The crawled URL is: Douban Reading , and the crawled content is: hyperlink, book title, author, publication date

import re
import requests
headers = {"User-Agent": "Mozilla/5.0 (Windows NT 10.0; Win64; x64) AppleWebKit/537.36 (KHTML, like Gecko) Chrome/86.0.4240.198 Safari/537.36"}
content = requests.get('https://book.douban.com/',headers = headers).text  
pattern = re.compile('<li.*?cover">.*?href="(.*?)".*?title="(.*?)".*?more-meta">.*?author">(.*?)</span>.*?year">(.*?)</span>.*?</li>',re.S)

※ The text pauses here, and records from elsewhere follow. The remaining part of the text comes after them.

-- ==== Sys2Proof/Machine/RegMapCal.lean ====
section
/-! DEFINITION. The register maps of EVR, CAL and BST: one descriptor per field of the spec's register tables,
with its place, access type (R7), effect class (R16), reset value (R14) and the range whose violation is refused. -/
namespace Sys2Proof.Machine.R

/-! EVR_CTL, offset 0x0000 (spec/19_calibration_records.md) -/
def EVR_CTL_srst : Field :=
  { blk := 4, off := 0x0, lo := 31, w := 1, acc := .rw, eff := .live }
def EVR_CTL_en : Field :=
  { blk := 4, off := 0x0, lo := 0, w := 1, acc := .rw, eff := .live }
/-! EVR_STAT, offset 0x0004 (spec/19_calibration_records.md) -/
def EVR_STAT_clearing : Field :=
  { blk := 4, off := 0x4, lo := 31, w := 1, acc := .ro }
def EVR_STAT_in_use : Field :=
  { blk := 4, off := 0x4, lo := 24, w := 2, acc := .ro }
def EVR_STAT_store_fail : Field :=
  { blk := 4, off := 0x4, lo := 0, w := 3, acc := .ro }
/-! EVR_CFG, offset 0x0008 (spec/19_calibration_records.md) -/
def EVR_CFG_flush_ms : Field :=
  { blk := 4, off := 0x8, lo := 16, w := 16, acc := .rw, eff := .live, rst := 100 }
def EVR_CFG_irq_sev : Field :=
  { blk := 4, off := 0x8, lo := 0, w := 3, acc := .rw, eff := .live, rst := 4 }
/-! EVR_SEQ, offset 0x000C (spec/19_calibration_records.md) -/
def EVR_SEQ_seq : Field :=
  { blk := 4, off := 0xC, lo := 0, w := 32, acc := .rw, eff := .stat, aon := true }
/-! EVR_STORE_NEXT01, offset 0x0010 + 4 × i, i < 2 (spec/19_calibration_records.md) -/
def EVR_STORE_NEXT01_next : Field :=
  { blk := 4, off := 0x10, lo := 0, w := 32, acc := .rw, eff := .stat, aon := true, n := 2, stride := 4 }
/-! EVR_STORE2_NEXT, offset 0x0018 (spec/19_calibration_records.md) -/
def EVR_STORE2_NEXT_next : Field :=
  { blk := 4, off := 0x18, lo := 0, w := 32, acc := .rw, eff := .live, aon := true }
/-! EVR_STORE_CTL, offset 0x0020 (spec/19_calibration_records.md) -/
def EVR_STORE_CTL_mfail : Field :=
  { blk := 4, off := 0x20, lo := 8, w := 1, acc := .wo }
def EVR_STORE_CTL_retry : Field :=
  { blk := 4, off := 0x20, lo := 0, w := 3, acc := .wo }
/-! EVR_FLASH_POS, offset 0x0024 + 4 × i, i < 2 (spec/19_calibration_records.md) -/
def EVR_FLASH_POS_pos : Field :=
  { blk := 4, off := 0x24, lo := 0, w := 26, acc := .rw, eff := .stat, rst := 0x2010000, aon := true, n := 2, stride := 4 }
/-! EVR_CLR, offset 0x0030 (spec/19_calibration_records.md) -/
def EVR_CLR_go : Field :=
  { blk := 4, off := 0x30, lo := 31, w := 1, acc := .rwl, eff := .live, unlock := [3] }
/-! EVR_CLR_FLOOR, offset 0x0034 (spec/19_calibration_records.md) -/
def EVR_CLR_FLOOR_floor : Field :=
  { blk := 4, off := 0x34, lo := 0, w := 32, acc := .ro, aon := true }
/-! EVR_CNT, offset 0x0040 (spec/19_calibration_records.md) -/
def EVR_CNT_lost : Field :=
  { blk := 4, off := 0x40, lo := 16, w := 16, acc := .rc }
def EVR_CNT_dropped : Field :=
  { blk := 4, off := 0x40, lo := 8, w := 8, acc := .rc }
def EVR_CNT_fail : Field :=
  { blk := 4, off := 0x40, lo := 0, w := 8, acc := .rc }
/-! EVR_POST_P, offset 0x0100 + 64 × i, i < 6 (spec/19_calibration_records.md) -/
def EVR_POST_P_param : Field :=
  { blk := 4, off := 0x100, lo := 0, w := 32, acc := .rw, eff := .live, n := 6, stride := 64 }
/-! EVR_POST_CTL, offset 0x0128 + 64 × i, i < 6 (spec/19_calibration_records.md) -/
def EVR_POST_CTL_code : Field :=
  { blk := 4, off := 0x128, lo := 16, w := 16, acc := .wo, n := 6, stride := 64 }
def EVR_POST_CTL_sev : Field :=
  { blk := 4, off := 0x128, lo := 8, w := 3, acc := .wo, n := 6, stride := 64, rng := some (0, 6) }
def EVR_POST_CTL_source : Field :=
  { blk := 4, off := 0x128, lo := 0, w := 8, acc := .wo, n := 6, stride := 64 }
def evrTable0 : List Field :=
  [EVR_CTL_srst, EVR_CTL_en, EVR_STAT_clearing, EVR_STAT_in_use, EVR_STAT_store_fail, EVR_CFG_flush_ms, EVR_CFG_irq_sev, EVR_SEQ_seq, EVR_STORE_NEXT01_next, EVR_STORE2_NEXT_next, EVR_STORE_CTL_mfail, EVR_STORE_CTL_retry, EVR_FLASH_POS_pos, EVR_CLR_go, EVR_CLR_FLOOR_floor, EVR_CNT_lost, EVR_CNT_dropped, EVR_CNT_fail, EVR_POST_P_param, EVR_POST_CTL_code, EVR_POST_CTL_sev, EVR_POST_CTL_source, EVR_POST_P_param.plus 4, EVR_POST_P_param.plus 8]
def evrTable1 : List Field :=
  [EVR_POST_P_param.plus 12, EVR_POST_P_param.plus 16, EVR_POST_P_param.plus 20, EVR_POST_P_param.plus 24, EVR_POST_P_param.plus 28, EVR_POST_P_param.plus 32, EVR_POST_P_param.plus 36]
/-- Every field of the EVR register map. -/
def evrTable : List Field :=
  evrTable0 ++ evrTable1

/-! CAL_CTL, offset 0x0000 (spec/19_calibration_records.md) -/
def CAL_CTL_srst : Field :=
  { blk := 5, off := 0x0, lo := 31, w := 1, acc := .rw, eff := .live }
def CAL_CTL_en : Field :=
  { blk := 5, off := 0x0, lo := 0, w := 1, acc := .rw, eff := .live }
/-! CAL_STAT, offset 0x0004 (spec/19_calibration_records.md) -/
def CAL_STAT_busy : Field :=
  { blk := 5, off := 0x4, lo := 31, w := 1, acc := .ro }
def CAL_STAT_code : Field :=
  { blk := 5, off := 0x4, lo := 28, w := 3, acc := .ro }
def CAL_STAT_inst : Field :=
  { blk := 5, off := 0x4, lo := 16, w := 5, acc := .ro }
def CAL_STAT_fail : Field :=
  { blk := 5, off := 0x4, lo := 8, w := 8, acc := .ro }
/-! CAL_RUN, offset 0x0008 (spec/19_calibration_records.md) -/
def CAL_RUN_go : Field :=
  { blk := 5, off := 0x8, lo := 31, w := 1, acc := .wo }
def CAL_RUN_abort : Field :=
  { blk := 5, off := 0x8, lo := 30, w := 1, acc := .wo }
def CAL_RUN_inst : Field :=
  { blk := 5, off := 0x8, lo := 0, w := 5, acc := .rw, eff := .live }
/-! CAL_CFG, offset 0x000C (spec/19_calibration_records.md) -/
def CAL_CFG_quiet : Field :=
  { blk := 5, off := 0xC, lo := 24, w := 8, acc := .rw, eff := .live, rst := 4 }
def CAL_CFG_tstab : Field :=
  { blk := 5, off := 0xC, lo := 8, w := 8, acc := .rw, eff := .live, rst := 16 }
/-! CAL_STROBE, offset 0x0010 (spec/19_calibration_records.md) -/
def CAL_STROBE_go : Field :=
  { blk := 5, off := 0x10, lo := 31, w := 1, acc := .wo }
def CAL_STROBE_inst : Field :=
  { blk := 5, off := 0x10, lo := 0, w := 5, acc := .rw, eff := .live }
/-! CAL_PEND, offset 0x0014 (spec/19_calibration_records.md) -/
def CAL_PEND_pend : Field :=
  { blk := 5, off := 0x14, lo := 0, w := 32, acc := .ro }
/-! CAL_VMON_STAT, offset 0x0020 (spec/19_calibration_records.md) -/
def CAL_VMON_STAT_in3 : Field :=
  { blk := 5, off := 0x20, lo := 16, w := 1, acc := .ro }
def CAL_VMON_STAT_out : Field :=
  { blk := 5, off := 0x20, lo := 0, w := 9, acc := .w1c }
/-! CAL_VMON_DIV, offset 0x0024 (spec/19_calibration_records.md) -/
def CAL_VMON_DIV_div12 : Field :=
  { blk := 5, off := 0x24, lo := 16, w := 16, acc := .rw, eff := .live, rst := 1088 }
def CAL_VMON_DIV_div5 : Field :=
  { blk := 5, off := 0x24, lo := 0, w := 16, acc := .rw, eff := .live, rst := 480 }
/-! CAL_VMON, offset 0x0040 + 8 × i, i < 9 (spec/19_calibration_records.md) -/
def CAL_VMON_mv : Field :=
  { blk := 5, off := 0x40, lo := 0, w := 16, acc := .ro, n := 9, stride := 8 }
/-! CAL_VMON_LIM, offset 0x0044 + 8 × i, i < 9 (spec/19_calibration_records.md) -/
def CAL_VMON_LIM_hi : Field :=
  { blk := 5, off := 0x44, lo := 16, w := 16, acc := .rw, eff := .live, rst := 65535, n := 9, stride := 8 }
def CAL_VMON_LIM_lo : Field :=
  { blk := 5, off := 0x44, lo := 0, w := 16, acc := .rw, eff := .live, n := 9, stride := 8 }
/-! CAL_PMON, offset 0x0100 + 4 × i, i < 7 (spec/19_calibration_records.md) -/
def CAL_PMON_ref : Field :=
  { blk := 5, off := 0x100, lo := 16, w := 16, acc := .ro, n := 7, stride := 4 }
def CAL_PMON_mhz : Field :=
  { blk := 5, off := 0x100, lo := 0, w := 16, acc := .ro, n := 7, stride := 4 }
/-! CAL_TRIM, offset 0x0200 + 4 × i, i < 52 (spec/19_calibration_records.md) -/
def CAL_TRIM_active : Field :=
  { blk := 5, off := 0x200, lo := 16, w := 16, acc := .ro, n := 52, stride := 4 }
def CAL_TRIM_shadow : Field :=
  { blk := 5, off := 0x200, lo := 0, w := 16, acc := .rw, eff := .live, n := 52, stride := 4 }
/-! CAL_CNT, offset 0x0400 + 16 × i, i < 32 (spec/19_calibration_records.md) -/
def CAL_CNT_count : Field :=
  { blk := 5, off := 0x400, lo := 0, w := 32, acc := .ro, warmKept := true, blockKept := true, n := 32, stride := 16 }
/-! CAL_LAST_LO, offset 0x0404 + 16 × i, i < 32 (spec/19_calibration_records.md) -/
def CAL_LAST_LO_dt : Field :=
  { blk := 5, off := 0x404, lo := 0, w := 32, acc := .ro, warmKept := true, blockKept := true, n := 32, stride := 16 }
/-! CAL_LAST_HI, offset 0x0408 + 16 × i, i < 32 (spec/19_calibration_records.md) -/
def CAL_LAST_HI_dt : Field :=
  { blk := 5, off := 0x408, lo := 0, w := 32, acc := .ro, warmKept := true, blockKept := true, n := 32, stride := 16 }
/-! CAL_CNT_EVT, offset 0x0600 (spec/19_calibration_records.md) -/
def CAL_CNT_EVT_aborts : Field :=
  { blk := 5, off := 0x600, lo := 16, w := 16, acc := .rc }
def CAL_CNT_EVT_vmon : Field :=
  { blk := 5, off := 0x600, lo := 0, w := 16, acc := .rc }
def calTable0 : List Field :=
  [CAL_CTL_srst, CAL_CTL_en, CAL_STAT_busy, CAL_STAT_code, CAL_STAT_inst, CAL_STAT_fail, CAL_RUN_go, CAL_RUN_abort, CAL_RUN_inst, CAL_CFG_quiet, CAL_CFG_tstab, CAL_STROBE_go, CAL_STROBE_inst, CAL_PEND_pend, CAL_VMON_STAT_in3, CAL_VMON_STAT_out, CAL_VMON_DIV_div12, CAL_VMON_DIV_div5, CAL_VMON_mv, CAL_VMON_LIM_hi, CAL_VMON_LIM_lo, CAL_PMON_ref, CAL_PMON_mhz, CAL_TRIM_active]
def calTable1 : List Field :=
  [CAL_TRIM_shadow, CAL_CNT_count, CAL_LAST_LO_dt, CAL_LAST_HI_dt, CAL_CNT_EVT_aborts, CAL_CNT_EVT_vmon]
/-- Every field of the CAL register map. -/
def calTable : List Field :=
  calTable0 ++ calTable1

/-! BST_CTL, offset 0x0000 (spec/20_self_test.md) -/
def BST_CTL_srst : Field :=
  { blk := 6, off := 0x0, lo := 31, w := 1, acc := .rw, eff := .live }
def BST_CTL_en : Field :=
  { blk := 6, off := 0x0, lo := 0, w := 1, acc := .rw, eff := .live }
/-! BST_STAT, offset 0x0004 (spec/20_self_test.md) -/
def BST_STAT_busy : Field :=
  { blk := 6, off := 0x4, lo := 31, w := 1, acc := .ro }
def BST_STAT_code : Field :=
  { blk := 6, off := 0x4, lo := 28, w := 3, acc := .ro }
def BST_STAT_target : Field :=
  { blk := 6, off := 0x4, lo := 16, w := 5, acc := .ro }
/-! BST_RUN, offset 0x0008 (spec/20_self_test.md) -/
def BST_RUN_go : Field :=
  { blk := 6, off := 0x8, lo := 31, w := 1, acc := .rwl, eff := .live, unlock := [1, 3] }
def BST_RUN_abort : Field :=
  { blk := 6, off := 0x8, lo := 30, w := 1, acc := .wo }
def BST_RUN_mode : Field :=
  { blk := 6, off := 0x8, lo := 8, w := 1, acc := .rw, eff := .live }
def BST_RUN_target : Field :=
  { blk := 6, off := 0x8, lo := 0, w := 5, acc := .rw, eff := .live }
/-! BST_PASS, offset 0x000C (spec/20_self_test.md) -/
def BST_PASS_pass : Field :=
  { blk := 6, off := 0xC, lo := 0, w := 19, acc := .w1c }
/-! BST_FAIL, offset 0x0010 (spec/20_self_test.md) -/
def BST_FAIL_fail : Field :=
  { blk := 6, off := 0x10, lo := 0, w := 19, acc := .w1c }
/-! BST_MISR, offset 0x0014 + 4 × i, i < 2 (spec/20_self_test.md) -/
def BST_MISR_misr : Field :=
  { blk := 6, off := 0x14, lo := 0, w := 32, acc := .ro, n := 2, stride := 4 }
/-! BST_BSCAN, offset 0x0020 (spec/20_self_test.md) -/
def BST_BSCAN_active : Field :=
  { blk := 6, off := 0x20, lo := 31, w := 1, acc := .ro }
def BST_BSCAN_groups : Field :=
  { blk := 6, off := 0x20, lo := 0, w := 5, acc := .rwl, eff := .live, unlock := [1, 3] }
/-! BST_CNT, offset 0x0024 (spec/20_self_test.md) -/
def BST_CNT_runs : Field :=
  { blk := 6, off := 0x24, lo := 16, w := 16, acc := .rc }
def BST_CNT_fails : Field :=
  { blk := 6, off := 0x24, lo := 0, w := 16, acc := .rc }
def bstTable0 : List Field :=
  [BST_CTL_srst, BST_CTL_en, BST_STAT_busy, BST_STAT_code, BST_STAT_target, BST_RUN_go, BST_RUN_abort, BST_RUN_mode, BST_RUN_target, BST_PASS_pass, BST_FAIL_fail, BST_MISR_misr, BST_BSCAN_active, BST_BSCAN_groups, BST_CNT_runs, BST_CNT_fails]
/-- Every field of the BST register map. -/
def bstTable : List Field :=
  bstTable0

end Sys2Proof.Machine.R
end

results = re.findall(pattern,content)
for result in results:
    url,name,author,date=result
    author = re.sub('\s','',author)
    year = re.sub('\s','',year)
    print(url,name,author,date)

The efficiency of crawling webpage content with regular expressions will be relatively low, and it will be more convenient to continue to learn libraries such as pyquery and beautifulsoup in the future.